Теперь её одевают в толстую ночную пижаму, накрывают двумя-тремя одеялами и дают выпить горячий чай с малиной. Потом ещё один стакан, потом ещё один маленький стаканчик. Первый стакан идёт замечательно. Малинка вкусная, пахучая. Второй уже с трудом. Хочется солёного огурца, а не чая. При виде третьего стакана у Аделаиды спазмирует пищевод, но всё равно надо его выпить. Этот метод называется «перепотевание». Смысл его, как подробно разъяснил папа, заключался в том, что микробы живут при определённой температуре, а если температуру повысить, то они «издохнут». Такого эффекта можно добиться, если, например, поместить заражённые хирургические инструменты в стерилизатор, или прокипятить шприц. «Микроби всэ-всэ-всэ издохнут!». Оказывается, то же самое произойдёт, если они поселились в организме. Тогда организм надо нагреть, чем больше – тем лучше, и микробы тоже «всэ-всэ-всэ издохнут»! Человек должен сильно «нагрэца» (нагреться), сильно вспотеть, потом человека переодевают, меняют мокрое постельное бельё, и он на следующий день выздоравливает!
После чая с малиной около Аделаиды один из родителей присаживался на стул и внимательно наблюдал: правильно ли она потеет? Из-под одеяла имели права торчать только нос и глаза. Их желательно было зажмуривать, чтоб не отвлекаться. Дурацкая пижама пот не впитывала. Он тёк по всему телу струйками, сливаясь в ручейки и речушки. Аделаида могла бы даже нарисовать их русла и причудливые бассейны, в которые они впадали. Всё тело противно липло, пот даже затекал в глаза, но смахнуть его не разрешалось. Это уже называлось «высунуть руку». А за «руку» вполне можно было схлопотать ещё одно одеяло.
Сердце колотилось как бешеное. Казалось – ещё мгновение – и оно разлетится на маленькие мокрые тряпочки.
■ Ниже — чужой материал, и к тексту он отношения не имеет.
-- ==== Sys2Proof/Tests/Slice0.lean ====
section
/-! SUPPORT. Tests of the model. Every expected value comes from the spec: the encodings of
30_encoding.md, and the vectors of 95_test_vectors.md, whose names stand in the comments. Then one
witness for each statement with hypotheses: a concrete case that meets all of them. -/

open Sys2Proof Sys2Proof.Machine Sys2Proof.Statements

namespace Sys2Proof.Tests

/-! ### Well-formedness: an ill-formed term for each check (R54 to R56, R60) -/

/-- 256 bytes, one more than `MAX_PAYLOAD`. -/
def tooLong : List Byte := List.replicate 256 0

/-- 255 bytes, as many as `MAX_PAYLOAD`. -/
def longest : List Byte := List.replicate 255 1

theorem tooLong_fits : payloadFits tooLong = false := by decide +kernel
theorem longest_length : longest.length = 255 := List.length_replicate
theorem longest_fits : payloadFits longest = true := by simp [payloadFits, longest_length]

theorem test_wf_transmit_too_long : (Instr.transmit tooLong).wellFormed = false := tooLong_fits
theorem test_wf_transmit_longest : (Instr.transmit longest).wellFormed = true := longest_fits
theorem test_wf_ackonly_too_long : (Instr.frameAckonly .parsed 0 tooLong).wellFormed = false :=
  tooLong_fits
theorem test_wf_data_too_long : (Instr.frameData .parsed 0 1 tooLong).wellFormed = false := by
  simp only [Instr.wellFormed, tooLong_fits, Bool.and_false]
theorem test_wf_handshake_too_long :
    (Instr.frameHandshake .parsed 0 tooLong).wellFormed = false := tooLong_fits
theorem test_wf_resv_too_long : (Instr.frameResv .parsed 0 1 tooLong).wellFormed = false := by
  simp only [Instr.wellFormed, tooLong_fits, Bool.and_false]
theorem test_wf_data_zero : (Instr.frameData .parsed 0 0 []).wellFormed = false := by decide
theorem test_wf_resv_zero : (Instr.frameResv .parsed 0 0 []).wellFormed = false := by decide
theorem test_wf_pos_zero : (Instr.ackPos 0).wellFormed = false := by decide
theorem test_wf_neg_zero : (Instr.ackNeg 0).wellFormed = false := by decide

/-! ### Decoding: every row's word, written out from the spec -/

theorem test_decode_reset : decodeCommand [0x00] = .ok .reset := by decide
theorem test_decode_tick : decodeCommand [0x01] = .ok .tick := by decide
/-- R64's example. -/
theorem test_decode_transmit : decodeCommand [0x02, 0x03, 0x01, 0x02, 0x03] =
    .ok (.transmit [1, 2, 3]) := by decide
theorem test_decode_transmit_empty : decodeCommand [0x02, 0x00] = .ok (.transmit []) := by decide
theorem test_decode_receive : decodeCommand [0x03] = .ok .receive := by decide
theorem test_decode_initialized : decodeCommand [0x04] = .ok .initialized := by decide
theorem test_decode_reserved05 : decodeCommand [0x05] = .ok .reserved05 := by decide
theorem test_decode_reserved06 : decodeCommand [0x07] = .ok (.reserved06 1) := by decide
theorem test_decode_reserved08 : decodeCommand [0x0F] = .ok (.reserved08 7) := by decide
theorem test_decode_readStep : decodeCommand [0x10] = .ok .readStep := by decide
theorem test_decode_writeStep : decodeCommand [0x11] = .ok .writeStep := by decide
theorem test_decode_peekPacket : decodeCommand [0x12, 0x01] = .ok (.peekPacket 1) := by decide
theorem test_decode_peekResendPacket : decodeCommand [0x13] = .ok .peekResendPacket := by decide
theorem test_decode_reserved14 : decodeCommand [0x14] = .ok (.reserved14 0) := by decide
theorem test_decode_reserved18 : decodeCommand [0x1B] = .ok (.reserved18 3) := by decide
theorem test_decode_reserved20 : decodeCommand [0x3F] = .ok (.reserved20 31) := by decide
theorem test_decode_reserved40 : decodeCommand [0x40] = .ok (.reserved40 0) := by decide
theorem test_decode_reserved80 : decodeCommand [0xFF] = .ok (.reserved80 127) := by decide
theorem test_decode_ticks : decodeLine [0x01, 0x01, 0x01] = .ok (.ticks 3) := by decide
/-- RD14's frame. -/
theorem test_decode_frameAckonly : decodeFrame hw [0x0A, 0x3C, 0x02, 0x00, 0x00, 0x48, 0x28, 0, 0] =
    .ok (.frameAckonly .parsed 0x02 []) := by decide
/-- CK6's frame. -/
theorem test_decode_frameData : decodeFrame hw
    [0x0A, 0x3C, 0x00, 0x01, 0x05, 0x4C, 0x29, 0x01, 0x02, 0x03, 0x04, 0x05, 0x0F, 0x23] =
    .ok (.frameData .parsed 0x00 1 [1, 2, 3, 4, 5]) := by decide
/-- RD12's frame: its last byte is wrong. -/
theorem test_decode_frameData_error : decodeFrame hw
    [0x0A, 0x3C, 0x00, 0x03, 0x05, 0x4E, 0x2D, 0x01, 0x02, 0x01, 0x01, 0x02, 0x07, 0x15] =
    .ok (.frameData .dataError 0x00 3 [1, 2, 1, 1, 2]) := by decide
/-- RD5's frame. -/
theorem test_decode_frameHandshake : decodeFrame hw
    [0x0A, 0x3C, 0x80, 0x80, 0x00, 0x46, 0xA2, 0x00, 0x00] =
    .ok (.frameHandshake .parsed 0x80 []) := by decide
/-- RD15's frame. -/
theorem test_decode_frameResv : decodeFrame hw
    [0x0A, 0x3C, 0x03, 0x81, 0x00, 0xCA, 0x2D, 0x00, 0x00] =
    .ok (.frameResv .parsed 0x03 1 []) := by decide
/-- CK24: the header checksum does not match. -/
theorem test_decode_frameHeaderError : decodeFrame hw
    [0x0A, 0x3C, 0x02, 0x03, 0x05, 0x4E, 0x2D, 0x01, 0x02, 0x01, 0x01, 0x02, 0x07, 0x14] =
    .ok .frameHeaderError := by decide
theorem test_decode_ackEmpty : decodeAck hw [0x00] = .ok .ackEmpty := by decide
theorem test_decode_ackStart : decodeAck hw [0x80] = .ok .ackStart := by decide
theorem test_decode_ackPos : decodeAck hw [0x7F] = .ok (.ackPos 127) := by decide
theorem test_decode_ackNeg : decodeAck hw [0x81] = .ok (.ackNeg 1) := by decide
/-- HC3: two data bytes where the length says three. -/
theorem test_decode_short : decodeCommand [0x02, 0x03, 0x01, 0x02] = .error .wrongLength := by decide
/-- HC4: an operand where none is. -/
theorem test_decode_long : decodeCommand [0x03, 0x00] = .error .wrongLength := by decide
/-- CK23: a frame and one more byte. -/
theorem test_decode_overrun : decodeFrame hw
    [0x0A, 0x3C, 0x00, 0x01, 0x00, 0x47, 0x24, 0x00, 0x00, 0x00] = .error .overrunFrame := by decide
theorem test_decode_incomplete : decodeFrame hw [0x0A, 0x3C] = .error .incompleteFrame := by decide
/-- R63: `TRANSMIT`'s length byte 5 asks for five more bytes, which are zeros here. -/
theorem test_table_word : decodeTableWord 16 0x0502 = some (.transmit [0, 0, 0, 0, 0]) := by decide

/-! ### Host-program text (R64, R65) -/

theorem test_line_transmit : readLine "TRANSMIT 01 02 03 ; a comment".toList =
    some (.command (.transmit [1, 2, 3])) := by decide
theorem test_line_time : readLine "@time 100001".toList = some (.time 100001) := by decide

/-- A two-peer program; the prefix stands alone or before the first word. -/
theorem test_program_linked : readProgram
      ["@link A B".toList, "  ; the peers".toList, "A: TICKS 3".toList, "B:PEEK_PACKET 80".toList] =
    some (.two [(.a, .ticks 3), (.b, .command (.peekPacket 0x80))]) := by decide
/-- A line of a two-peer program without its prefix. -/
theorem test_program_unprefixed : readProgram ["@link A B".toList, "TICK".toList] = none := by decide
/-- The first rows of P1, with its check. -/
theorem test_program_expect : (readProgram ["RESET".toList, "@time 0".toList, "TICK".toList,
      "@expect-tx 0A 3C 00 80 00 C6 22 00 00".toList]).map programMet = some true := by decide

/-! ### Parameters: a corrected literal changes one field (R5, R8, R9) -/

/-- R9 on integers: 0 is not at most 0 - 1. -/
theorem test_valid_no_wheel :
    { hw with seqMax := 0, ibWindow := 0, maxOutgoingIndexGap := 0 : Config }.valid = false := by decide
theorem test_valid_window_edge : { hw with ibWindow := 126 : Config }.valid = true ∧
    { hw with ibWindow := 127 : Config }.valid = false := by decide
theorem test_param_wheel : nextIndex { hw with seqMax := 100 } 100 = 1 ∧
    wheelDist { hw with seqMax := 100 } 100 1 = 1 ∧ onWheel { hw with seqMax := 100 } 101 = false := by
  decide
theorem test_param_handshake :
    ackClass { hw with handshake := 0x90 } (ackStartSequence { hw with handshake := 0x90 }) = .start := by
  decide
/-- The interval from 9 to 1 in 4 bits is 8. -/
theorem test_param_time :
    timedOut { hw with timeW := 4, resendTimeoutUs := 7 } 1 { State.reset with lastSend := 9 } = true ∧
      timedOut { hw with timeW := 4, resendTimeoutUs := 8 } 1 { State.reset with lastSend := 9 } =
        false := by decide

/-! ### Small states -/

/-- The next state of an instruction. -/
def after (i : Instr) (s : State) : State :=
  match exec i s with
  | .next t => t
  | .fault _ => s
  | .refused _ => s

/-- A live frame with one data byte. -/
def frame (pending : Bool) (n b : Byte) : OutSlot :=
  { live := true, pending := pending, idx := n, ack := 0, len := 1, data := [b] }

/-- The Writer active and nothing live, as after the handshake. -/
def active : State :=
  { State.reset with
    rdStarted := true, wrStarted := true, earliest := 1, ob := List.replicate 4 OutSlot.freed }

/-- The start state of WR4 to WR18: 1, 2 and 3 live and sent. -/
def sent123 : State :=
  { active with
    ob := [frame false 1 1, frame false 2 2, frame false 3 3, OutSlot.freed]
    nextSend := 4, lastSend := 5 }

/-- Four live frames, all sent (OB3). -/
def sent1234 : State :=
  { active with
    ob := [frame false 1 1, frame false 2 2, frame false 3 3, frame false 4 4], nextSend := 5 }

/-- A frame that waits for delivery. -/
def ready (n : Byte) (d : List Byte) : InSlot :=
  { st := .ready, ps := ParserState.empty, hist := [], idx := n, ack := 0,
    len := BitVec.ofNat 8 d.length, data := d }

/-- Every inbound slot holds a frame of the window (IB3). -/
def full : State :=
  { State.reset with ib := [ready 1 [1], ready 2 [2], ready 3 [3], ready 4 [4]] }

/-- The Reader holds slot 0, which is empty. -/
def reading : State :=
  { State.reset with
    cur := some 0
    ib := { InSlot.freed with st := .filling } :: List.replicate 3 InSlot.freed }

/-! ### The codec and the wheel -/

/-- CK3. -/
theorem test_ck_wraps : ck [0xFF, 0xFF] = (0xFE, 0xFD) := by decide
/-- CK7c. -/
theorem test_ck_from_two : serialize { hw with hdrCkFrom := 2 } 0x00 0x80 [] =
    [0x0A, 0x3C, 0x00, 0x80, 0x00, 0x80, 0x00, 0x00, 0x00] := by decide
/-- RS3: the resync takes offset 2. -/
theorem test_resync_offset : (parseHistory hw [0x0A, 0x3C, 0x0A, 0x3C, 0x00, 0x01]).hist =
    [0x0A, 0x3C, 0x00, 0x01] := by decide
/-- SQ5: the window wraps. -/
theorem test_window_wraps : (List.range 256).filter (fun n => inRange hw 125 (BitVec.ofNat 8 n)) =
    [1, 2, 126, 127] := by decide
/-- SQ7. -/
theorem test_precedes_wraps : precedesIndex hw 120 7 = true ∧ precedesIndex hw 120 9 = false := by
  decide
/-- SQ9. -/
theorem test_age : [2, 1, 127, 3, 4].map (age hw 3) = [1, 2, 3, 127, 126] := by decide
/-- R76: `HANDSHAKE` is never the number 128, which would be as old as the number 1. -/
theorem test_age_handshake : age hw 3 0x80 < age hw 3 2 := by decide
/-- SQ10. -/
theorem test_scan : scan hw 126 = [126, 127, 1, 2, 3, 4, 5, 6, 7, 8, 9, 10, 11, 12, 13] := by decide
/-- OB7, with its parameter: 15 frames are marked and frame 16 is freed. -/
theorem test_cascade_wide :
    ((removePacket hw 16 { active with
      ob := (List.range 16).map fun k => frame false (BitVec.ofNat 8 (k + 1)) 0 }).ob.map
        fun x => (x.live, x.pending)) = List.replicate 15 (true, true) ++ [(false, false)] := by
  decide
Голова раскалывается от боли… И даже не это самое страшное! Мучительней всего – ощущение страшной жажды. Язык сухой и шершавый, как будто кто-то подшутил и заменил его на ржавый рашпиль. Но пить нельзя! Вода испортит всё «лечение» и придётся чай и одеяло начинать заново. Аделаида лежит в полузабытье и остатками мыслей хочет понять: «Если я должна умереть, то может всё-таки лучше от микробов, чем так мучительно и медленно без воды?..»
Потом Аделаиду всё же переодевают, перестилают ей постель и приступают к третьему этапу лечения.
Надо выпить какую-то минералку с горячим молоком. Воду не удаётся выпросить ни глоточка даже тёплую из чайника:
Зачем вода? Это что, не вода? – мама в недоумении заглядывает в стакан с горячим молоком, где, тая, плавает кусок сливочного масла. – Ты же не будешь два стакана воды в желудок наливать? Молоко – то же самое, что и вода! Так у тебя разовьётся водянка головного мозга! Вместо воды съешь кусочек яблока и пить не будет хотеться! – мама про замену воды на яблоки, видимо, тоже читала в авторитетной «Семье и школе». Вообще маме и папе, видимо, казалось, что вода – плебейский напиток и употреблять его – признак дурного тона.